(Saved entries)
┄┄┄┄┄┄
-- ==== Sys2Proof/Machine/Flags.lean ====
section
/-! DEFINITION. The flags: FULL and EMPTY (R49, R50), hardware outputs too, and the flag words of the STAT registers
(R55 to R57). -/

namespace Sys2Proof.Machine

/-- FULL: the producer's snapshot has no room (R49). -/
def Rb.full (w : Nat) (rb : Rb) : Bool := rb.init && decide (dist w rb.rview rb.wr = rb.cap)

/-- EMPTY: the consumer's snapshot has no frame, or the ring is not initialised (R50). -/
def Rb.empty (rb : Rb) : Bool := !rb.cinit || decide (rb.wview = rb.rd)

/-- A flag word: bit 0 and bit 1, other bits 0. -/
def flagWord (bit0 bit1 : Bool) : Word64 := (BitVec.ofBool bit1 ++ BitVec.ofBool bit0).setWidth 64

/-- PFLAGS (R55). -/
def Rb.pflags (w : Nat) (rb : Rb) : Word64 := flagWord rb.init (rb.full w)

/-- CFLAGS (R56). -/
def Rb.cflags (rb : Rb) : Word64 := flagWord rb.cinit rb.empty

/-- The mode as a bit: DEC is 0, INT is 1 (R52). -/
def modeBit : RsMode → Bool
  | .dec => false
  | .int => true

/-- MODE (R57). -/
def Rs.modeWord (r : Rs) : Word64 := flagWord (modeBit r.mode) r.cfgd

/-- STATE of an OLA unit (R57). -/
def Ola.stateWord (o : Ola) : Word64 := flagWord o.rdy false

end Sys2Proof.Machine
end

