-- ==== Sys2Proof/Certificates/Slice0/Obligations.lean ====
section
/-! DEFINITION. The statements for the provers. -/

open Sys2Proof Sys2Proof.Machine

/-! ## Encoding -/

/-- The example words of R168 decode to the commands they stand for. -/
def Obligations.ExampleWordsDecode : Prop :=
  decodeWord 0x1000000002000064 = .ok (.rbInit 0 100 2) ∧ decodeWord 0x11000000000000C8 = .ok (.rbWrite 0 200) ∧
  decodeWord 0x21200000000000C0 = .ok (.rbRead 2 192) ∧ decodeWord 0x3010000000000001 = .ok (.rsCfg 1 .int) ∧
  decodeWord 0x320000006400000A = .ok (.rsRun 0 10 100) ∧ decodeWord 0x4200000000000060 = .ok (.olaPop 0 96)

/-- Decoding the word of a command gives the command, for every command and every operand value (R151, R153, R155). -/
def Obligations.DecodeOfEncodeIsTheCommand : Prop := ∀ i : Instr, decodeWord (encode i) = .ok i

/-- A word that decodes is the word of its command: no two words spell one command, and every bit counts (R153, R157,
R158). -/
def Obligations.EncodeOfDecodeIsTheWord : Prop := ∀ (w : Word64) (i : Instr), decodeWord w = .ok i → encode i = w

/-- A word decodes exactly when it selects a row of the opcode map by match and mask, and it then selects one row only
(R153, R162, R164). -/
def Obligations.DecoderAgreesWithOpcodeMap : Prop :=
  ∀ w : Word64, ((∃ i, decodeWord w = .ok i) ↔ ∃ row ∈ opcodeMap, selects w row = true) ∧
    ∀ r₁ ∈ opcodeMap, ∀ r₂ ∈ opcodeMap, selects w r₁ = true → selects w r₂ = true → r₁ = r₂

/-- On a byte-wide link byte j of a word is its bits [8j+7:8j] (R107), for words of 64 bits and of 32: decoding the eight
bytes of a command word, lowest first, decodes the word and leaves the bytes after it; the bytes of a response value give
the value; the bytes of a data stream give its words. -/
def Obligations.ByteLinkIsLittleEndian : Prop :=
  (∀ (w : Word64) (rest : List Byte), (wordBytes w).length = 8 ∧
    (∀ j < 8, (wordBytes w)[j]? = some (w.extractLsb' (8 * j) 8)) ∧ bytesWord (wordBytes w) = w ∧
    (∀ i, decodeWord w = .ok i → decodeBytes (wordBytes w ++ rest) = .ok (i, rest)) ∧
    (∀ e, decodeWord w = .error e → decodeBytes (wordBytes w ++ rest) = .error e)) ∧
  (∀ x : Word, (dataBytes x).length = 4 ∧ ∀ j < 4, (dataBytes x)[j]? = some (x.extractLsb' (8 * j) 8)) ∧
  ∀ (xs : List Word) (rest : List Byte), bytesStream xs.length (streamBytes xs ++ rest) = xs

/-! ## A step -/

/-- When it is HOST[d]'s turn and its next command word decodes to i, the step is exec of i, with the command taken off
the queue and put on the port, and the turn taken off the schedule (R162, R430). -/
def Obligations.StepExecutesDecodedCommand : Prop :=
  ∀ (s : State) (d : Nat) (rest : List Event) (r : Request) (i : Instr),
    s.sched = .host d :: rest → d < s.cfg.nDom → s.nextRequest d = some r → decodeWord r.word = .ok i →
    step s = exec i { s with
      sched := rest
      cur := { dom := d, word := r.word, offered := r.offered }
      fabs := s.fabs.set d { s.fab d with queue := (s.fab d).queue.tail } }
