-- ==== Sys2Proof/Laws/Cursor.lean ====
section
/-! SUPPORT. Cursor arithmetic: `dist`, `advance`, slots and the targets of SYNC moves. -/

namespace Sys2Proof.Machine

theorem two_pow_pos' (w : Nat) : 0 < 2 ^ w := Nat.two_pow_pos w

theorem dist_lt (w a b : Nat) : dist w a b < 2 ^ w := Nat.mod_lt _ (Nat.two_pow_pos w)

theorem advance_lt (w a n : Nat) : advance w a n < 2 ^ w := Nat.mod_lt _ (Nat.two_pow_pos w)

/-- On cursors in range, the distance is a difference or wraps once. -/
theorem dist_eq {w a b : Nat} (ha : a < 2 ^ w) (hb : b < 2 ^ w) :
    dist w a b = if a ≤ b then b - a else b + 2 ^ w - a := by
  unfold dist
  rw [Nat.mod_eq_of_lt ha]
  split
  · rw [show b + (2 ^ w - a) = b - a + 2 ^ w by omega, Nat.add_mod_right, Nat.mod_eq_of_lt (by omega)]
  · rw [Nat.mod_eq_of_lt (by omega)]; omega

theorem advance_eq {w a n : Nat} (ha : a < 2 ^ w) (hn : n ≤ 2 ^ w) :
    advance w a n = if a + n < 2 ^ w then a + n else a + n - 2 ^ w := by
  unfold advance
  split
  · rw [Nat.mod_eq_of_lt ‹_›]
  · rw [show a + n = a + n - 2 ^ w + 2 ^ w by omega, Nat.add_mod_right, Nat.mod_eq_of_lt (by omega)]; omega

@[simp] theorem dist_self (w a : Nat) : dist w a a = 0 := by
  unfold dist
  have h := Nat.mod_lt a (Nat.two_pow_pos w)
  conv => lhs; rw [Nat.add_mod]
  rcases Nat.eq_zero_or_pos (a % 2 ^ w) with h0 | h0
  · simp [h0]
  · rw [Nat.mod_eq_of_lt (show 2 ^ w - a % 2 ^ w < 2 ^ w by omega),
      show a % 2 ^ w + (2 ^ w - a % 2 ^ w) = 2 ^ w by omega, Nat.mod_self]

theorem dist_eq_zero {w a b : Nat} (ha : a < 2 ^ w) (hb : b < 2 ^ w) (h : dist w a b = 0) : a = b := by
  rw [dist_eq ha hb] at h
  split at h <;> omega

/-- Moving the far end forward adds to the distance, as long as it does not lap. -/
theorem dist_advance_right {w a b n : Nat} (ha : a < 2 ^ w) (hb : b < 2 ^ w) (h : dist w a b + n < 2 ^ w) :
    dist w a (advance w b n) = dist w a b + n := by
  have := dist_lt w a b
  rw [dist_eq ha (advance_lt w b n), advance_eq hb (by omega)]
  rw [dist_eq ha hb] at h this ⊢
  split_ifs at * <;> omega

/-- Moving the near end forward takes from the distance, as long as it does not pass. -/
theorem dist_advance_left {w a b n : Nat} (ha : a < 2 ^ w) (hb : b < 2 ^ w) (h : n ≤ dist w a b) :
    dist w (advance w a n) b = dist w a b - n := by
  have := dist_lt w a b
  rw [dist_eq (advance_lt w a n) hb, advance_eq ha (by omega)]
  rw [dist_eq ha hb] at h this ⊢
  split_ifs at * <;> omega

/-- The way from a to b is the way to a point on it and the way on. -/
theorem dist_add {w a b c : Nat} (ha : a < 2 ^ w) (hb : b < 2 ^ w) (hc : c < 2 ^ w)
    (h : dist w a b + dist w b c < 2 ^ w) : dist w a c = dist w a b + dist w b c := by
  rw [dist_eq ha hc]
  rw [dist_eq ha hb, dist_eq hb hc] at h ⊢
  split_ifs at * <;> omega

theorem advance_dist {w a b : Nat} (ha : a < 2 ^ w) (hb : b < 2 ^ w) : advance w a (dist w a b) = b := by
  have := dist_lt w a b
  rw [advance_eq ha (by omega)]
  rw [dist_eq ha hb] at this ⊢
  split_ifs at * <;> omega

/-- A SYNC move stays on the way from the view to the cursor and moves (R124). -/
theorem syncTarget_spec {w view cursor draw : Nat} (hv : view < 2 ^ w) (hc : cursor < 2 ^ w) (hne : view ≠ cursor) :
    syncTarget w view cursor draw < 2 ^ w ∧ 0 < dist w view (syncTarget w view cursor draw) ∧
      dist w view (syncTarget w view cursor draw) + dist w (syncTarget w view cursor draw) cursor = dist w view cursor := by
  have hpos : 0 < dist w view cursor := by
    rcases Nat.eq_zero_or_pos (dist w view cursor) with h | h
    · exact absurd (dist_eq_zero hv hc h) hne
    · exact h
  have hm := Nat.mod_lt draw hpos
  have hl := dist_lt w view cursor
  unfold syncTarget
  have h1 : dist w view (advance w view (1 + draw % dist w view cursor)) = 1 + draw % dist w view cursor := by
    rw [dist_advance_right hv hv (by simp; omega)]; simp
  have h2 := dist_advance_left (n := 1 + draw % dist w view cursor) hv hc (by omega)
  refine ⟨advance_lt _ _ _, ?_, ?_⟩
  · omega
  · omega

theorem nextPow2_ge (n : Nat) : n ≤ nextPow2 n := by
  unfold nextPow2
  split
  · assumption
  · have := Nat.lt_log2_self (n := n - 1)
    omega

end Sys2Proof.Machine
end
┄┄┄┄┄┄
In the entries above, find the line holding "(R153, R162, R164). -/" and the line holding "(s : State)"; print both of them and every line between, exactly, and nothing else.

» **ANSWER BOX**
(R153, R162, R164). -/
def Obligations.DecoderAgreesWithOpcodeMap : Prop :=
  ∀ w : Word64, ((∃ i, decodeWord w = .ok i) ↔ ∃ row ∈ opcodeMap, selects w row = true) ∧
    ∀ r₁ ∈ opcodeMap, ∀ r₂ ∈ opcodeMap, selects w r₁ = true → selects w r₂ = true → r₁ = r₂

/-- On a byte-wide link byte j of a word is its bits [8j+7:8j] (R107), for words of 64 bits and of 32: decoding the eight
bytes of a command word, lowest first, decodes the word and leaves the bytes after it; the bytes of a response value give
the value; the bytes of a data stream give its words. -/
def Obligations.ByteLinkIsLittleEndian : Prop :=
  (∀ (w : Word64) (rest : List Byte), (wordBytes w).length = 8 ∧
    (∀ j < 8, (wordBytes w)[j]? = some (w.extractLsb' (8 * j) 8)) ∧ bytesWord (wordBytes w) = w ∧
    (∀ i, decodeWord w = .ok i → decodeBytes (wordBytes w ++ rest) = .ok (i, rest)) ∧
    (∀ e, decodeWord w = .error e → decodeBytes (wordBytes w ++ rest) = .error e)) ∧
  (∀ x : Word, (dataBytes x).length = 4 ∧ ∀ j < 4, (dataBytes x)[j]? = some (x.extractLsb' (8 * j) 8)) ∧
  ∀ (xs : List Word) (rest : List Byte), bytesStream xs.length (streamBytes xs ++ rest) = xs

/-! ## A step -/

/-- When it is HOST[d]'s turn and its next command word decodes to i, the step is exec of i, with the command taken off
the queue and put on the port, and the turn taken off the schedule (R162, R430). -/
def Obligations.StepExecutesDecodedCommand : Prop :=
  ∀ (s : State) (d : Nat) (rest : List Event) (r : Request) (i : Instr),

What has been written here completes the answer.